The findings of this analysis have revealed mixed results. Twelve observational cohort studies and two RCTs were included in this analysis. Of the nine observational cohort studies investigating IABP versus control, eight found that IABP was not associated with increased mortality^{28,29,31–33,35,37,39} (a finding also reached by IABP SHOCK II trial²⁶), one claimed statistically significant improvement in outcomes associated with IABP use³¹ and one found worse mortality outcomes in the IABP population.³⁰ The observational study without a comparison intervention group also quoted high mortality rates (64%) in their IABP-CS population.³⁴ One RCT,²⁷ and two observational studies^38,39 failed to establish significant survival benefit associated with percutaneous Impella^© use when compared to IABP. One study found superior survival outcomes in patients supported by Impella^© when compared to IABP.³⁶ One study compared Impella^© to a control group, however this concluded comparable results in 30-day mortality between groups.³⁹

These inconclusive findings are consistent with the wider literature. The findings from the IABP SHOCK II trial included in this analysis are inconsistent with the historical BCIS-I trial as this found improved patient outcomes associated with IABP when compared to control groups.⁴¹ It should however be noted that like many studies investigating this cohort, the BCIS-I trial was underpowered to draw statistical significance from the findings. Presently, only two complete RCTs have been conducted directly comparing outcomes in AM-CS undergoing revascularisation supported by Impella^© versus IABP. The ISAR-SHOCK (2008)⁸ and Impress in Severe Shock trials (2017)²⁷ which found comparable 30-day mortality rates between Impella^© and IABP groups (46% in Impella^© and IABP groups in ISAR-SHOCK and 50% in IABP versus 46% in Impella CP^© group in IMPRESS in Severe Shock). Again, both studies were under powered – a recurrent limitation of other studies of this nature (PROTECT II⁴² and IMPRESS in STEMI⁴³) resulting in premature termination. Thiele et al. conducted a meta-analysis of randomised controlled trials comparing IABP to pMCS which encompassed other devices out with the scope of this analysis such as TandemHeart^©. Only four RCTs were included in this analysis further highlighting the difficulty of conducting RCTs investigating pMCS devices. Meta-analysis found neutral effects associated with the IABP across each study, with no survival advantage associated with IABP when compared to other pMCS including percutaneous Impella (2.5/CP)^©.⁴⁴

Despite the randomised design it is difficult to draw meaningful conclusions from the results. There lacks a consensus on patient characteristics/criteria indicating the use of either the IABP or Impella^©. Consequently, there will be a tendency towards selection bias due to the subjectivity of patient characteristics considered eligible for device implantation often left at the discretion of the physician. Furthermore, in such a high-risk group of patients, total adherence to assigned intervention or control arms is nearly impossible, therefore introducing a risk for performance bias due to cross over between devices or intervention effect confounded by delays in deployment of the device. This coincides with the ethical concerns surrounding conducting trials in a largely unstable population. The nature of the intervention prevents blinding of both the operator and the patient, again increasing susceptibility to selection bias. As a result, this presents many advantages in conducting retrospective observational cohort studies.

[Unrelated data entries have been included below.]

/-- `decode` on a list of bytes, in the encoder's terms. -/
theorem decode_eq_instr_iff {i : Instr} {bytes rest : List Byte} :
    decode bytes = .instr i rest ↔ i.WellFormed ∧ encode i ++ rest = bytes := by
  have hlen := length_operandBytes i
  have htwo := length_operandBytes_le i.form
  constructor
  · intro h
    obtain _ | ⟨op, tl⟩ := bytes
    · cases h
    obtain ⟨hop, hl, rfl⟩ := decode_eq_instr h
    obtain ⟨hwf, rfl, hb⟩ := decodeOpcode_eq_some_iff.mp hop
    rw [take_pair_getD (by omega) (by omega)] at hb
    exact ⟨hwf, by rw [encode, hb, List.cons_append, List.take_append_drop]⟩
  · rintro ⟨hwf, rfl⟩
    have hl : i.length - 1 = i.form.operandBytes.length := by omega
    have hop : decodeOpcode i.opcode ((i.form.operandBytes ++ rest).getD 0 0)
        ((i.form.operandBytes ++ rest).getD 1 0) = some i := by
      refine decodeOpcode_of_operandBytes hwf ?_
      rw [hl, take_pair_getD htwo (by simp), List.take_left]
    rw [encode, List.cons_append, decode_cons hop (by simp; omega), hl, List.drop_left]

/-! ## The Illegal opcodes (30_encoding.md R81) -/

/-- The five tests leave no instruction exactly for the listed opcodes, by the 256 opcodes. -/
theorem decodeOpcode_eq_none_iff (op b1 b2 : Byte) : decodeOpcode op b1 b2 = none ↔ illegal op.toNat = true := by
  have table : ∀ op : Byte, (decodeOpcode op 0 0).isSome = !illegal op.toNat := by decide
  rw [← Option.not_isSome_iff_eq_none, decodeOpcode_isSome op b1 b2 0 0, table, Bool.not_eq_true, Bool.not_eq_false']

/-- `decode` answers "Illegal" exactly when the opcode has no instruction; bytes that are missing are another error. -/
theorem decode_illegal_iff {op : Byte} {rest : List Byte} :
    decode (op :: rest) = .rejected (.illegalOpcode op) ↔ decodeOpcode op (rest.getD 0 0) (rest.getD 1 0) = none := by
  rw [decode]
  cases decodeOpcode op (rest.getD 0 0) (rest.getD 1 0) with
  | none => exact iff_of_true rfl rfl
  | some i =>
    dsimp only
    split_ifs <;> exact iff_of_false nofun nofun

/-! ## The branches (30_encoding.md R76) -/

/-- No opcode with low five bits 0b10000 meets the test for an implied one, which comes first. -/
theorem decodeOpcode_branch {op : Byte} (h : op.toNat % 32 = 0x10) (b1 b2 : Byte) :
    decodeOpcode op b1 b2 = decodeBranch op b1 := by
  have hlow : op.toNat % 16 = 0 := by omega
  have himp : isImpliedOpcode op = false := by simp [isImpliedOpcode, hlow]
  have hbr : isBranchOpcode op = true := by simp [isBranchOpcode, h]
  simp [decodeOpcode, himp, hbr]

/-- The branch table: bits 7..5 are selector and polarity. -/
theorem decodeBranch_form (op b1 : Byte) :
    ∃ i f, decodeBranch op b1 = some i ∧ selected (op.toNat / 64) = some f ∧
      i.form = .branch f (decide (op.toNat / 32 % 2 = 1)) b1.toInt := by
  have hlt : op.toNat / 32 < 8 := by omega
  have hsel : op.toNat / 64 = op.toNat / 32 / 2 := by omega
  unfold decodeBranch
  rw [hsel]
  generalize op.toNat / 32 = row at hlt
  interval_cases row <;> exact ⟨_, _, rfl, rfl, rfl⟩

/-- The opcode of every branch has low five bits 0b10000. -/
theorem opcode_of_branch {i : Instr} {f : BranchFlag} {polarity : Bool} {d : Int} (h : i.form = .branch f polarity d) :
    i.opcode.toNat % 32 = 0x10 := by
  cases i <;> cases h <;> simp [Instr.opcode]

theorem displacement_of_branch {i : Instr} {f : BranchFlag} {polarity : Bool} {d : Int}
    (h : i.form = .branch f polarity d) : i.displacement = some d := by
  cases i <;> cases h <;> rfl

end Sys2Proof

namespace Sys2Proof.Machine
open Sys2Proof.Stated

/-! ## The operand of the instruction at PC -/

/-- The operand bytes of a fetched instruction are those after its opcode, as many as it has. -/
theorem operandBytes_of_fetchDecode {s : State} {i : Instr} (h : fetchDecode s = some i) :
    i.form.operandBytes = [s.read (s.pc + 1), s.read (s.pc + 2)].take (i.form.length - 1) :=
  (decodeOpcode_eq_some_iff.mp h).2.2

/-- The operand bytes of an instruction with a memory operand are those of its mode. -/
theorem operandBytes_of_memOperand {f : Form} {m : Addr} (h : memOperand f = some m) :
    f.operandBytes = m.bytes ∧ f.length = m.length := by
  cases f with
  | read op src =>
    cases src with
    | imm v => cases h
    | mem m' => cases h; exact ⟨rfl, rfl⟩
  | shift op pl =>
    cases pl with
    | acc => cases h
    | mem m' => cases h; exact ⟨rfl, rfl⟩
  | store op m' | bump op m' => cases h; exact ⟨rfl, rfl⟩
  | implied | branch | brk | jsr | rti | rts | jmp => cases h

/-- A memory operand never adds to the cost: the one penalty is a branch's (70_reset_and_hazards.md R354). -/
theorem penalty_of_memOperand {i : Instr} {m : Addr} (h : memOperand i.form = some m) (s : State) :
    penalty i s = 0 := by
  unfold penalty
  split
  · next hf => rw [hf] at h; cases h
  · rfl

/-- Zero page,Y is a mode of LDX and STX only (30_encoding.md R80). -/
theorem form_of_memOperand_zpy {i : Instr} {d : Byte} (h : memOperand i.form = some (.zpy d)) :
    i.form = .read .ldx (.mem (.zpy d)) ∨ i.form = .store .stx (.zpy d) := by
  cases i <;> cases h
  case ldxZpy => exact .inl rfl
  case stxZpy => exact .inr rfl

/-- The bytes of a fetched memory mode are those at PC, as many as the mode has. -/
theorem memOperand_bytes {s : State} {i : Instr} {m : Addr} (hi : fetchDecode s = some i)
    (hm : memOperand i.form = some m) :
    m.bytes = [s.read (s.pc + 1), s.read (s.pc + 2)].take (m.length - 1) := by
  obtain ⟨hb, hl⟩ := operandBytes_of_memOperand hm
  rw [← hb, ← hl]
  exact operandBytes_of_fetchDecode hi

/-- A word whose low and high byte are given, in numbers. -/
theorem toNat_of_bytes {w : Word} {b1 b2 : Byte} (h : [loByte w, hiByte w] = [b1, b2]) :
    w.toNat = b1.toNat + 256 * b2.toNat := by
  cases h
  rw [← wordOf_toNat, wordOf_lo_hi]

/-- A displacement that fits, from its byte: two's complement (30_encoding.md R84). -/
theorem displacement_of_byte {d : Int} {b : Byte} (hd : displacementFits d) (h : displacementByte d = b) :
    d = if b.toNat < 128 then (b.toNat : Int) else b.toNat - 256 := by
  rw [← displacementOf_byte hd, h, displacementOf, BitVec.toInt_eq_toNat_cond]
  split <;> split <;> omega

end Sys2Proof.Machine

namespace Sys2Proof.Proofs
open Sys2Proof.Machine Sys2Proof.Stated

/-- Settles O2: `decode` answers an instruction exactly when the bytes are its encoding and what follows. -/
theorem decodeUndoesEncode : Obligations.DecodeUndoesEncode :=
  fun _ _ hi => decode_eq_instr_iff.mpr ⟨hi, rfl⟩

/-- Settles O3: the other direction of the same equivalence. -/
theorem encodeUndoesDecode : Obligations.EncodeUndoesDecode :=
  fun _ _ _ => decode_eq_instr_iff.mp

/-- Settles O4: `decode` rejects an opcode that the five tests leave without instruction, and those are the listed. -/
theorem illegalOpcodesAreTheListed : Obligations.IllegalOpcodesAreTheListed :=
  ⟨fun _ _ => decode_illegal_iff.trans (decodeOpcode_eq_none_iff ..), by decide⟩

/-- Settles O5: decoding the one opcode gives one length. -/
theorem opcodeAloneGivesTheLength : Obligations.OpcodeAloneGivesTheLength := by
  refine ⟨fun i => ⟨_, rfl, length_operandBytes_le i.form, (length_operandBytes i).symm⟩, fun i j h => ?_⟩
  have hi := length_decodeOpcode_opcode i 0 0
  rw [h, length_decodeOpcode_opcode j] at hi
  exact (Option.some.inj hi).symm

/-- Settles O6: the branch table, reached by every opcode with these low five bits, and the opcodes of the branches. -/
theorem branchOpcodesSelectFlagAndPolarity : Obligations.BranchOpcodesSelectFlagAndPolarity := by
  refine fun op b1 b2 => ⟨fun h => ?_, fun i f pol d h hf => ?_⟩
  · rw [decodeOpcode_branch h]
    exact decodeBranch_form op b1
  · obtain ⟨-, rfl, -⟩ := decodeOpcode_eq_some_iff.mp h
    exact opcode_of_branch hf

/-- Settles O8: nothing is fetched, so that the step is the DecodeFault. -/
theorem illegalOpcodeHaltsWithDecodeFault : Obligations.IllegalOpcodeHaltsWithDecodeFault := by
  intro s hs hill
  have hfetch : fetchDecode s = none := (decodeOpcode_eq_none_iff ..).mpr hill
  have hrun : s.halted = false := hs
  constructor
  · simp only [step, hrun, hfetch]
    rfl
  · simp only [stepCost, hrun, hfetch]
    rfl

/-- Settles O10: the operand bytes are those at PC, and each mode's address in numbers. -/
theorem operandsComeFromTheBytesAfterTheOpcode : Obligations.OperandsComeFromTheBytesAfterTheOpcode := by
  intro s i hi b1 b2
  obtain ⟨hwf, -, -⟩ := decodeOpcode_eq_some_iff.mp hi
  have hb := operandBytes_of_fetchDecode hi
  refine ⟨fun op v hf => ?_, fun m hm => ?_, fun w hw => ?_, fun f pol d hf => ?_⟩
  · rw [hf] at hb
    cases hb
    exact ⟨rfl, rfl, by rw [Instr.length, hf]; rfl⟩
  · have hbm := memOperand_bytes hi hm
    have hl : i.length = m.length := (operandBytes_of_memOperand hm).2
    intro ea
    refine ⟨penalty_of_memOperand hm s, ?_⟩
    have hea : ea = _ := effectiveAddress_toNat m s
    rw [hea, hl]
    refine ⟨?_, ?_, ?_, ?_, ?_, ?_⟩
    · rintro d rfl; cases hbm; exact ⟨rfl, rfl⟩
    · rintro d rfl; cases hbm; exact ⟨rfl, rfl⟩
    · rintro d rfl; cases hbm; exact ⟨rfl, rfl, form_of_memOperand_zpy hm⟩
    · rintro w rfl; exact ⟨toNat_of_bytes hbm, rfl⟩
    · rintro w rfl; exact ⟨by rw [← toNat_of_bytes hbm], rfl⟩
    · rintro w rfl; exact ⟨by rw [← toNat_of_bytes hbm], rfl⟩
  · rw [Instr.length]
    obtain hf | hf := hw <;> rw [hf] at hb ⊢ <;> exact ⟨toNat_of_bytes hb, rfl⟩
  · have hd : displacementFits d := hwf d (displacement_of_branch hf)
    rw [Instr.length]
    rw [hf] at hb ⊢
    exact ⟨displacement_of_byte hd (List.cons.inj hb).1, rfl⟩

Twelve retrospective observational cohort studies were included in this analysis. Whilst this avoids ethical limitations posed by RCTs, this analysis identified that the nature of study design introduces bias from multiple domains. Only four studies used predefined inclusion and exclusion criteria, making it difficult to ascertain if appropriate statistical analysis has been undertaken to mitigate confounding bias. Total enumerative sampling was used in four of the studies^30,33–35 to recruit a cohort more representative of the total population and avoid the bias associated with convenience sampling.⁴⁵ As a result, greater statistical power can be achieved, a limitation less easily attenuated in the context of RCTs. Using retrospective data carries its own risks of chronological bias as well difficulties in data acquisition leaving some confounding variables un-accounted for.

ESC Guidelines no longer recommend IABP for use (Class III recommendation), and other devices such as the Impella^© have been assigned a Class IIb recommendation for ‘may be considered’ in the context of myocardial revascularisation in CS.¹⁰ The findings from this analysis support this current guidance. Most of the studies found, that whilst IABP use is not associated with worse mortality outcomes when compared with control, the results lack statistical significance to attribute a survival benefit. In addition, one study claimed worse outcomes in the IABP group.³⁰ There is limited data exploring the survival benefit of Impella^© use and IABP perhaps due to its limited use and greater familiarity amongst physicians in using the IABP given the Impella^© was only approved for EU use in 2004.⁴⁶ However, this analysis captured four studies which compared Impella^© to IABP,^27,36,38,39 one of which also compared Impella^© to control groups.³⁹ A significant improvement associated with the Impella^© over the IABP was not observed, although potential reasons for ESC preference in its use can be seen when analysing the secondary end points.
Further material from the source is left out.